> _INPUT_

theorem hostMove_of_pollAgain (h : s.script = .pollAgain :: rest) :
    s.hostMove =
      { s with script := (if bit (lastWord s.returned) 0 = 1#1 then [.rd .status, .pollAgain] else []) ++ rest } := by
  rw [hostMove_of_cons h]
  rfl

theorem Waiting.script_ne_rst (h : Waiting rest s) (lines : List HostLine) : s.script ≠ .rst :: lines := by
  obtain h | h | ⟨h, -⟩ := h <;> simp [h, HostLine.rd]

/-- While BUSY the host goes on waiting. -/
theorem Waiting.hostMove_of_busy (h : Waiting rest s) (hb : s.busy = true) : Waiting rest s.tick.hostMove := by
  obtain h | h | ⟨h, hread⟩ := h
  · exact .inr (.inl (by rw [hostMove_of_wait (s := s.tick) h]))
  · refine .inr (.inr ⟨by rw [hostMove_of_readStatus (s := s.tick) h]; rfl, fun _ => ?_⟩)
    rw [hostMove_of_readStatus (s := s.tick) h]
    exact (bit_statusWord_zero s.tick).trans (congrArg BitVec.ofBool hb)
  · refine .inr (.inl ?_)
    rw [hostMove_of_pollAgain (s := s.tick) h, State.tick_returned, if_pos (hread hb)]
    rfl

/-- A completion event leaves the host where it was. -/
theorem Waiting.of_completes (h : Waiting rest s) (hc : Completes s t) : Waiting rest t := by
  unfold Waiting at h ⊢
  rw [hc.script, hc.busy]
  exact h.imp_right fun h => h.imp_right fun ⟨h, _⟩ => ⟨h, by simp⟩

theorem EndsIdle.of_idle (hs : s.script = rest) (hb : s.busy = false) : EndsIdle rest s := ⟨0, s, .zero s, hs, hb⟩

theorem EndsIdle.of_hostMove (hb : s.busy = false) (h : EndsIdle rest s.hostMove) : EndsIdle rest s := by
  obtain ⟨k, t, hrun, hend⟩ := h
  exact ⟨k + 1, t, .succ (step_of_idle hb) hrun, hend⟩

/-- A poll while idle reads BUSY = 0 and is the last one. -/
theorem endsIdle_of_readStatus (hb : s.busy = false) (h : s.script = .rd .status :: .pollAgain :: rest) :
    EndsIdle rest s := by
  refine .of_hostMove hb ?_
  rw [hostMove_of_readStatus h]
  refine .of_hostMove hb ?_
  have hbit : bit s.statusWord 0 ≠ 1#1 := by simp [bit_statusWord_zero, hb]
  rw [hostMove_of_pollAgain rfl]
  exact .of_idle (congrArg (· ++ rest) (if_neg hbit)) hb

theorem Waiting.endsIdle_of_idle (h : Waiting rest s) (hb : s.busy = false) : EndsIdle rest s := by
  obtain h | h | ⟨h, -⟩ := h
  · refine .of_hostMove hb ?_
    rw [hostMove_of_wait h]
    exact endsIdle_of_readStatus hb rfl
  · exact endsIdle_of_readStatus hb h
  · refine .of_hostMove hb ?_
    rw [hostMove_of_pollAgain h]
    split
    · exact endsIdle_of_readStatus hb rfl
    · exact .of_idle rfl hb

end Wait

/-- Settles O37: while BUSY the host is `Waiting` up to the completion event (`run_to_completion`), and an idle machine
ends the polling. -/
theorem waitEndsWithAnIdleMachine : Obligations.WaitEndsWithAnIdleMachine := by
  intro s rest hs
  have hw : Waiting rest s := .inl hs
  cases hb : s.busy with
  | false => exact hw.endsIdle_of_idle hb
  | true =>
    obtain ⟨u, t, hrun, hu, hc⟩ := run_to_completion (P := Waiting rest) (fun _ h => h.script_ne_rst)
      (fun _ hb h => h.hostMove_of_busy hb) hb hw
    obtain ⟨m, v, hrun', hend⟩ := (hu.of_completes hc).endsIdle_of_idle hc.busy
    exact ⟨_, v, hrun.trans hrun', hend⟩

end Sys2Proof.Machine

/-! ## What commands write, and what they leave

`exec_cases` names the ways a command can end. Those that leave a result are `blockEncode`, `blockDecode` and `convEncode`
with lengths that fit, of which `BlockEncoded`, `BlockDecoded` and `ConvEncoded` say everything. -/

namespace Sys2Proof.Machine

section Ends

variable {i : Instr} {s t : State}

/-- The end of a block encode in the words of R68. -/
theorem blockEncoded_of_loop (hi : s.inLen.toNat ≤ s.params.ibufBytes) (ho : 2 * s.inLen.toNat ≤ s.params.obufBytes) :
    BlockEncoded s
      (((blockEncodeLoop s.inLen.toNat 0 s).setOutput (2 * s.inLen.toNat) (16 * s.inLen.toNat)).complete .none) := by
  obtain ⟨hbad, -⟩ | ⟨-, -, h⟩ := blockEncode_cases s
  · omega
  · exact h ▸ blockEncode_blockEncoded hi ho

/-- The end of a block decode in the words of R69. -/
theorem blockDecoded_of_loop (hi : s.inLen.toNat ≤ s.params.ibufBytes) (he : s.inLen.toNat % 2 = 0)
    (ho : s.inLen.toNat / 2 ≤ s.params.obufBytes) :
    BlockDecoded s (((blockDecodeLoop (s.inLen.toNat / 2) 0 s).setOutput (s.inLen.toNat / 2)
      (8 * (s.inLen.toNat / 2))).complete .none) := by
  obtain ⟨hbad, -⟩ | ⟨-, hbad, -⟩ | ⟨-, -, hbad, -⟩ | ⟨-, -, -, h⟩ := blockDecode_cases s
  · omega
  · omega
  · omega
  · exact h ▸ blockDecode_blockDecoded hi he ho

/-- The end of a convolutional encode in the words of R81. -/
theorem convEncoded_of_run (hi : s.inLen.toNat ≤ s.params.ibufBytes) (ho : 2 * s.inLen.toNat + 1 ≤ s.params.obufBytes) :
    ConvEncoded s ((convLengths (convRun s)).complete .none) := by
  obtain ⟨hbad, -⟩ | ⟨-, -, h⟩ := convEncode_cases s
  · omega
  · exact h ▸ convEncode_convEncoded hi ho

/-- RES is ENCN's and DECC's (R17). -/
theorem Ended.res_eq (h : Ended i s t) (hi : i ≠ .encn) (hd : i ≠ .decc) : t.res = s.res := by
  cases h with
  | error e _ _ _ ht => rw [ht, State.raise_res]
  | single b _ hc _ => exact absurd hc (by simp [hi, hd])
  | encoded _ _ _ ht => rw [ht, blockEncodeLoop_frame]; rfl
  | decoded _ _ _ _ ht => rw [ht, blockDecodeLoop_frame]; rfl
  | convolved hi _ _ ht => rw [ht, (convRun_encoded hi).frame]; rfl

/-- SR, ACC and NB are the convolutional encoder's (R21, R22). -/
theorem Ended.encoder_eq (h : Ended i s t) (hi : i ≠ .conv) (hp : ¬(i = .penc ∧ s.scheme = .conv)) :
    t.sr = s.sr ∧ t.acc = s.acc ∧ t.nb = s.nb := by
  cases h with
  | error _ _ _ _ ht | single _ _ _ ht => rw [ht]; exact ⟨rfl, rfl, rfl⟩
  | encoded _ _ _ ht => rw [ht, blockEncodeLoop_frame]; exact ⟨rfl, rfl, rfl⟩
  | decoded _ _ _ _ ht => rw [ht, blockDecodeLoop_frame]; exact ⟨rfl, rfl, rfl⟩
  | convolved _ _ hc _ => exact absurd hc (not_or.mpr ⟨hi, hp⟩)

/-- ENCN and DECC leave the output alone (R66, R67). -/
theorem Ended.output_eq (h : Ended i s t) (hi : i = .encn ∨ i = .decc) :
    t.obuf = s.obuf ∧ t.outLen = s.outLen ∧ t.outBits = s.outBits := by
  cases h with
  | error e _ hn hd _ => exact absurd hi (not_or.mpr ⟨hn, hd⟩)
  | single b _ _ ht => rw [ht]; exact ⟨rfl, rfl, rfl⟩
  | encoded _ _ hc _ | decoded _ _ _ hc _ | convolved _ _ hc _ => obtain rfl | rfl := hi <;> simp at hc

/-- R24, R114: a command writes OBUF below the OUT_LEN it leaves, if at all. -/
theorem Ended.obufByte_of_outLen_le (h : Ended i s t) {j : Nat} (hj : t.outLen.toNat ≤ j) : t.obufByte j = s.obufByte j := by
  cases h with
  | error _ _ _ _ ht | single _ _ _ ht => rw [ht]; rfl
  | encoded hi ho _ ht =>
    obtain ⟨-, hlen, -, -, hrest⟩ := ht ▸ blockEncoded_of_loop hi ho
    exact hrest j (hlen ▸ hj)
  | decoded hi he ho _ ht =>
    obtain ⟨-, hlen, -, -, hrest⟩ := ht ▸ blockDecoded_of_loop hi he ho
    exact hrest j (hlen ▸ hj)
  | convolved hi ho _ ht =>
    obtain ⟨-, hlen, -, -, -, hrest, -⟩ := ht ▸ convEncoded_of_run hi ho
    exact hrest j (hlen ▸ hj)

end Ends

/-- Settles O28: `Completes`, field by field. -/
theorem commandsLeaveTheirOperandsAlone : Obligations.CommandsLeaveTheirOperandsAlone := by
  intro i s t h
  have hc := (exec_cases h).completes
  exact ⟨hc.params, hc.opw, hc.scheme, hc.arg, hc.inLen, hc.ibuf, hc.latency, hc.latencies, hc.script, hc.returned,
    hc.draws, hc.resets, hc.busy, hc.done⟩

/-- Settles O29: one lemma about `Ended` for each register group. -/
theorem eachResultRegisterHasItsWriters : Obligations.EachResultRegisterHasItsWriters := by
  intro i s t h
  have he := exec_cases h
  exact ⟨he.res_eq, he.encoder_eq, he.output_eq⟩

/-- Settles O30: beyond OUT_LEN by `Ended.obufByte_of_outLen_le`, and everywhere for a command that leaves OBUF. -/
theorem outputBytesBeyondTheResultAreKept : Obligations.OutputBytesBeyondTheResultAreKept := by
  intro i s t h j hj
  have he := exec_cases h
  obtain hlen | hsingle := hj
  · exact he.obufByte_of_outLen_le hlen
  · obtain ⟨hobuf, -⟩ := he.output_eq hsingle
    exact obufByte_congr hobuf he.completes.params he.completes.resets j
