-- ==== Sys2Proof/Machine/Core.lean ====
section
/-! DEFINITION. The machine as the host runs it. -/

def Sys2Proof.core : Host.Core := { State := Sys2Proof.Machine.State, Fault := Sys2Proof.Machine.Fault, Refusal := Sys2Proof.Machine.Refusal, step := Sys2Proof.Machine.step, reset := Sys2Proof.Machine.State.reset }
end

> _AIM OF THE EXERCISE_
The answer must be a single number: the count of lines in the listing that hold the word "hobuf".

> _THE COMPLETED TASK_
2